Previous Vietnamese military visits have dealt almost exclusively with
the more than 2,100 U.S. servicemen still listed as missing in action or
otherwise unaccounted for in Southeast Asia, 1,594 of them in Vietnam.
Unanswered questions about the fate of some of those men have cast a pall
over ties since Communist-led forces overran the U.S.-backed South Vietnamese
government in April 1975.
The current visit's agenda, while still featuring the missing in action
(MIA) issue, was broadened as part of a process of developing military-to-military
relations.
``The visit is part of a modest effort to begin discussions with the Vietnamese
regarding the shape (of) contacts between our defence establishments,''
Army Lt. Col. Donna Boltz, a Pentagon spokeswoman, said.

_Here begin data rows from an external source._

-- ==== Sys2Proof/Machine/Transport.lean ====
section
/-! DEFINITION. The Transport Controller at its own events (chapter 6): the deck's status lines, the locate's records, the
servo and tally timers and the speed word; the meanings of the deck-line commands and of the locate and timer limits. -/

namespace Sys2Proof.Machine

/-! ### The locate at a published record -/

/-- The distance of a locate at the published record (R92). -/
def locateDistance (l : Locate) (s : State) : Int := signedDiff (std s) (512 * l.target) s.pos.published.position

/-- The DRIVE formula (R92). -/
def locateSpeed (dist : Int) : Command :=
  .speed (signOf dist * (min 12800 (max 64 (dist.natAbs / 32)) : Nat))

/-- A record taken in DRIVE (R92). -/
def Locate.inDrive (l : Locate) (dist : Int) : Locate :=
  if dist.natAbs ≤ 256 then { l with phase := .settle, settle := 0, drive := .stop }
  else { l with phase := .drive, drive := locateSpeed dist }

/-- A record taken in SETTLE (R92). -/
def Locate.inSettle (l : Locate) (motion : Int) : Locate :=
  { l with drive := .stop, settle := if motion = 0 then l.settle + 1 else 0 }

/-- The EOT count at a record: consecutive still records under a forward drive that EOT replaces (R85; log 16). -/
def Locate.eotStill (l : Locate) (eot : Bool) (motion : Int) : Nat :=
  if eot && l.drive.forward then (if motion = 0 then l.eotCount + 1 else 0) else 0

/-- A record taken by the locate, before any ending is judged (R91, R92, R85). -/
def Locate.take (l : Locate) (r : PosRecord) (eot : Bool) (dist : Int) : Locate :=
  let m := { l with records := l.records + 1, eotCount := l.eotStill eot r.motion, skips := none }
  match m.phase with
  | .acquire => if r.quality = .none then m else m.inDrive dist
  | .drive => m.inDrive dist
  | .settle => m.inSettle r.motion

/-- The locate takes the published record (R91, R92). -/
def locateTake (s : State) : State :=
  match s.tr.locate with
  | some l =>
    s.setTr { s.tr with locate := some (l.take s.pos.published s.pins.eot (locateDistance l s)) }
  | none => s

/-- A settled locate out of reach begins a further attempt (R92). -/
def Locate.retry (l : Locate) (dist : Int) : Locate :=
  { l with attempts := l.attempts + 1, phase := .drive, settle := 0, drive := locateSpeed dist }

/-- The settle count has reached 2: success, a further attempt, or failure at 4 attempts (R92, R93). -/
def locateSettle (s : State) : State :=
  match s.tr.locate with
  | some l =>
    if l.phase = .settle ∧ 2 ≤ l.settle then
      if (locateDistance l s).natAbs ≤ 512 then locateSucceed l s
      else if 4 ≤ l.attempts + 1 then locateFail l s
      else s.setTr { s.tr with locate := some (l.retry (locateDistance l s)) }
    else s
  | none => s

/-- The 250th record was taken in ACQUIRE with the quality still NONE (R91). -/
def locateAcquireLimit (s : State) : State :=
  match s.tr.locate with
  | some l =>
    if l.phase = .acquire ∧ 250 ≤ l.records ∧ s.pos.published.quality = .none then locateFail l s else s
  | none => s

/-- Two consecutive still records under a forward drive stopped by EOT (R85). -/
def locateEotLimit (s : State) : State :=
  match s.tr.locate with
  | some l => if 2 ≤ l.eotCount then locateFail l s else s
  | none => s

/-- The 3,000th record was taken without success (R93). -/
def locateRecordLimit (s : State) : State :=
  match s.tr.locate with
  | some l => if 3000 ≤ l.records then locateFail l s else s
  | none => s

/-- The locate acts on a record; success is judged first (R91 to R93). -/
def locateRecord (s : State) : State :=
  locateRecordLimit (locateEotLimit (locateAcquireLimit (locateSettle (locateTake s))))

/-- The locate's target was given in this field, after its publication, by a request or a cue (R89). -/
def locateSkips (s : State) : Bool :=
  match s.tr.locate with
  | some l => l.skips = some s.time.fieldCount
  | none => false

/-- The locate at a boundary: it acts on the record just published, unless a cue fired on this boundary has given the target
before its turn; then the next publication is its first record (R89). That it does the same where the cue or an evaluation
has started the locate, and that a record passed over is not counted, is the model's choice (log 33). -/
def locateBoundary (s : State) : State := if locateSkips s then s else locateRecord s

/-! ### Timers and speed word -/

/-- The servo timer at a boundary (R97). -/
def countServo (s : State) : State :=
  s.setTr
    { s.tr with
      servoTimer := if transportState s = .play ∧ !s.pins.servo then min 120 (s.tr.servoTimer + 1) else 0 }

/-- TRANSPORT_FAULT while the servo timer stands at 120 in PLAY with SERVO false (R97). -/
def servoExpiry (s : State) : State :=
  if s.tr.servoTimer = 120 ∧ transportState s = .play ∧ !s.pins.servo then setFlag .transportFault s else s

/-- The tally timer of a punch-in at a boundary (R98). -/
def Punch.count (p : Punch) : Punch :=
  match p.tally with
  | .running n => { p with tally := .running (n + 1) }
  | .confirmed | .expired => p

/-- The tally timer rises at each boundary taken while PUNCHED and unconfirmed (R98). -/
def countTally (s : State) : State := s.setTr { s.tr with punch := s.tr.punch.map Punch.count }

/-- The tally timer has reached 4: RECORD_FAULT, and the timer stops (R98). -/
def tallyExpiry (s : State) : State :=
  match s.tr.punch with
  | some { tracks := tracks, tally := .running n } =>
    if 4 ≤ n then
      setFlag .recordFault (s.setTr { s.tr with punch := some { tracks := tracks, tally := .expired } })
    else s
  | _ => s

/-- No speed word is sent (R79). -/
def stopSpeedWord (s : State) : State := s.setTr { s.tr with speedWord := 0, speedSent := false }

/-- The speed word of the new field; none while the port is released (R79, R81). -/
def sendSpeedWord (s : State) : State :=
  match drive s with
  | some d => s.setTr { s.tr with speedWord := d.word, speedSent := true }
  | none => stopSpeedWord s

/-- A port that is released sends no speed word (R79). -/
def quietPort (s : State) : State := if (drive s).isSome then s else stopSpeedWord s

/-- The two characters of the speed word, high byte first; none while no word is sent (R81, R184, §12.6). -/
def speedWordChars (s : State) : List Byte := if s.tr.speedSent then bytesOf 2 (wordOfInt s.tr.speedWord) else []

/-- The bits of those characters on the SPEED pin (R34, §12.6). -/
def speedWordLevels (s : State) : List Bool := lineLevels (speedWordChars s)

/-- The Transport Controller takes a boundary (R81, R97, R98). -/
def transportBoundary (s : State) : State :=
  sendSpeedWord (tallyExpiry (countTally (servoExpiry (countServo s))))

/-! ### Status lines -/

/-- The deck is lost to the controller: command STOP, parked mark clear, no locate; a record is broken (R83, R84). -/
def dropDeck (s : State) : State :=
  breakRecord (s.setTr { s.tr with command := .stop, parkedMark := false, locate := none })

/-- A running locate fails (R83, R93). -/
def failLocate (s : State) : State :=
  match s.tr.locate with
  | some l => locateFail l s
  | none => s

/-- The Position Unit at the fall of THREADED: quality NONE, candidate discarded without counting (R107). -/
def loseTape (s : State) : State := s.setPos { s.pos with quality := .none, candidate := none }

/-- The fall and the rise of THREADED on a deck station; a rise in LOCAL releases the port (R79, R83, R107). -/
def threadedTaken (level : Bool) (s : State) : State :=
  if level then quietPort (s.setTr { s.tr with command := .stop }) else loseTape (dropDeck (failLocate s))

/-- The rise and the fall of LOCAL on a threaded deck; the rise releases the port at once (R79, R84). -/
def localTaken (level : Bool) (s : State) : State :=
  if level then quietPort (dropDeck s) else s.setTr { s.tr with command := .stop }

/-- THREADED takes a level: an event for the controller when it changes on a deck station in RUN (R79, R83). -/
def threadedChange (level : Bool) (s : State) : State :=
  let t := s.setPins { s.pins with threaded := level }
  if s.power.supervisor = .run ∧ isDeck s ∧ s.pins.threaded ≠ level then threadedTaken level t else t

/-- LOCAL takes a level; while THREADED is false it has no effect on the state (R83, R84). -/
def localChange (level : Bool) (s : State) : State :=
  let t := s.setPins { s.pins with localOn := level }
  if s.power.supervisor = .run ∧ isDeck s ∧ s.pins.threaded ∧ s.pins.localOn ≠ level then localTaken level t else t

/-- EOT takes a level: the drive is re-formed, and a record is broken when the state leaves PLAY (R80, R85, R96). -/
def eotChange (level : Bool) (s : State) : State :=
  let t := s.setPins { s.pins with eot := level }
  if s.power.supervisor = .run ∧ isDeck s then breakRecord t else t

/-- SERVO takes a level: its fall ends a lock on a deck station (R125). -/
def servoChange (level : Bool) (s : State) : State :=
  let t := s.setPins { s.pins with servo := level }
  if s.power.supervisor = .run ∧ isDeck s ∧ s.pins.servo ∧ !level then loseLock t else t

/-- A punch-in that runs its tally timer is confirmed (R98). -/
def Punch.confirm (p : Punch) : Punch :=
  match p.tally with
  | .running _ => { p with tally := .confirmed }
  | .confirmed | .expired => p

/-- RECTALLY takes a level: its rise while PUNCHED and unconfirmed confirms the punch-in (R98). -/
def rectallyChange (level : Bool) (s : State) : State :=
  let t := s.setPins { s.pins with rectally := level }
  if s.power.supervisor = .run ∧ isDeck s ∧ level ∧ !s.pins.rectally then
    t.setTr { t.tr with punch := t.tr.punch.map Punch.confirm }
  else t

/-! ### Meanings -/

/-- THREADED_CHANGE (R83, R107); in HOLD the line alone changes (log 11). -/
def execThreadedChange (level : Bool) (s : State) : Result := .next (threadedChange level s)

/-- LOCAL_CHANGE (R84). -/
def execLocalChange (level : Bool) (s : State) : Result := .next (localChange level s)

/-- EOT_CHANGE (R85). -/
def execEotChange (level : Bool) (s : State) : Result := .next (eotChange level s)

/-- SERVO_FALL (R125). -/
def execServoFall (level : Bool) (s : State) : Result := .next (servoChange level s)

/-- RECTALLY_RISE (R98). -/
def execRectallyRise (level : Bool) (s : State) : Result := .next (rectallyChange level s)

/-- SERVO_TIMER_EXPIRY (R97). -/
def execServoTimerExpiry (s : State) : Result := inRun servoExpiry s

/-- TALLY_TIMER_EXPIRY (R98). -/
def execTallyTimerExpiry (s : State) : Result := inRun tallyExpiry s

/-- LOCATE_SETTLE (R92). -/
def execLocateSettle (s : State) : Result := inRun locateSettle s

/-- LOCATE_ACQUIRE_LIMIT (R91). -/
def execLocateAcquireLimit (s : State) : Result := inRun locateAcquireLimit s

/-- LOCATE_RECORD_LIMIT (R93). -/
def execLocateRecordLimit (s : State) : Result := inRun locateRecordLimit s

/-- LOCATE_EOT_LIMIT (R85). -/
def execLocateEotLimit (s : State) : Result := inRun locateEotLimit s

end Sys2Proof.Machine
end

Lt. Cmdr. Karen Jeffries of the Navy, another Pentagon spokeswoman, described
the delegation as a ``working group'' aimed at developing personal ties
and fostering an understanding of how each military establishment operates.
She said she expected discussion of the possible first port calls since
U.S. warships operated from the giant Cam Ranh Bay naval base during the
Vietnam War.
In Hawaii, the delegation was being hosted by the commander in chief of
the U.S. Pacific Command, Adm. Joseph Prueher, and was visiting the facilities
of the U.S. Joint Task Force for Full Accounting which is in charge of
efforts to trace MIAs.
In Washington, the host will be Kurt Campbell, a deputy assistant secretary
of defence who led a U.S. inter-agency team to Vietnam last October to
begin military-to-military talks, the Pentagon said.
It said getting the fullest possible accounting for missing Americans ``remains
the U.S. government's top priority in regard to Vietnam.'' On the Washington
leg, which begins on Saturday, the Vietnamese team will visit the Pentagon,
Coast Guard headquarters and the Pentagon's National Defence University
and meet military historians, defence officials said.
President Bill Clinton normalised diplomatic relations with Vietnam in
July 1995. Douglas ``Pete'' Peterson, a former prisoner of war nominated
to be the first U.S. ambassador to Hanoi, is expected to arrive there next
month if confirmed, as expected, by the U.S. Senate.
With the normalisation of ties, the Navy has been interested in paying
port calls to Vietnam to show the flag, partly as a counterweight to China's
growing military might in the region.
U.S. access to Vietnam's ports has become potentially more important as
an operational matter since Washington lost access to Subic Bay Naval Station
in the Philippines in 1992.
16:10 02-19-97
You have to wonder about the logistics involved.
This had to be planned well in advance of the confirmation hearing on an
ambassador to Vietnam. During the 104th Congress, a well known senate staff
found that appointing a sitting congressman as Ambassador violated the
constitution, thus temporarily procrastinating the appointment of Pete
Peterson the first US Ambassador to Vietnam in 50 years.
The planning of this delegational visit had to have taken up a lot of bureaucratic
time--or did they, too, make a Riady/Lippo-type contribution?
Former Congressman Peterson's confirmation hearing took all of An hour
and 15 minutes, from 8:00 AM to 9:15 AM; less time than it takes to extract
a tooth but a lot more painful for family members, veteran groups and the
PoW/MIA community.
Now a former enemy, who brutalized American PoWs, who has warehoused remains
and actively has aided in the coverup of their keeping Americans behind
as PoWs, now they have a military delegation on American soil.
An enemy whose Prime Minister is personally responsible for the execution
of captured American PoWs; did they too use the Riady/Lippo Group to buy
their way into normalization? What's next, MO$T FAVORED NATION $TATU$?
Key money. Perefectly legal. Morally bankrupt.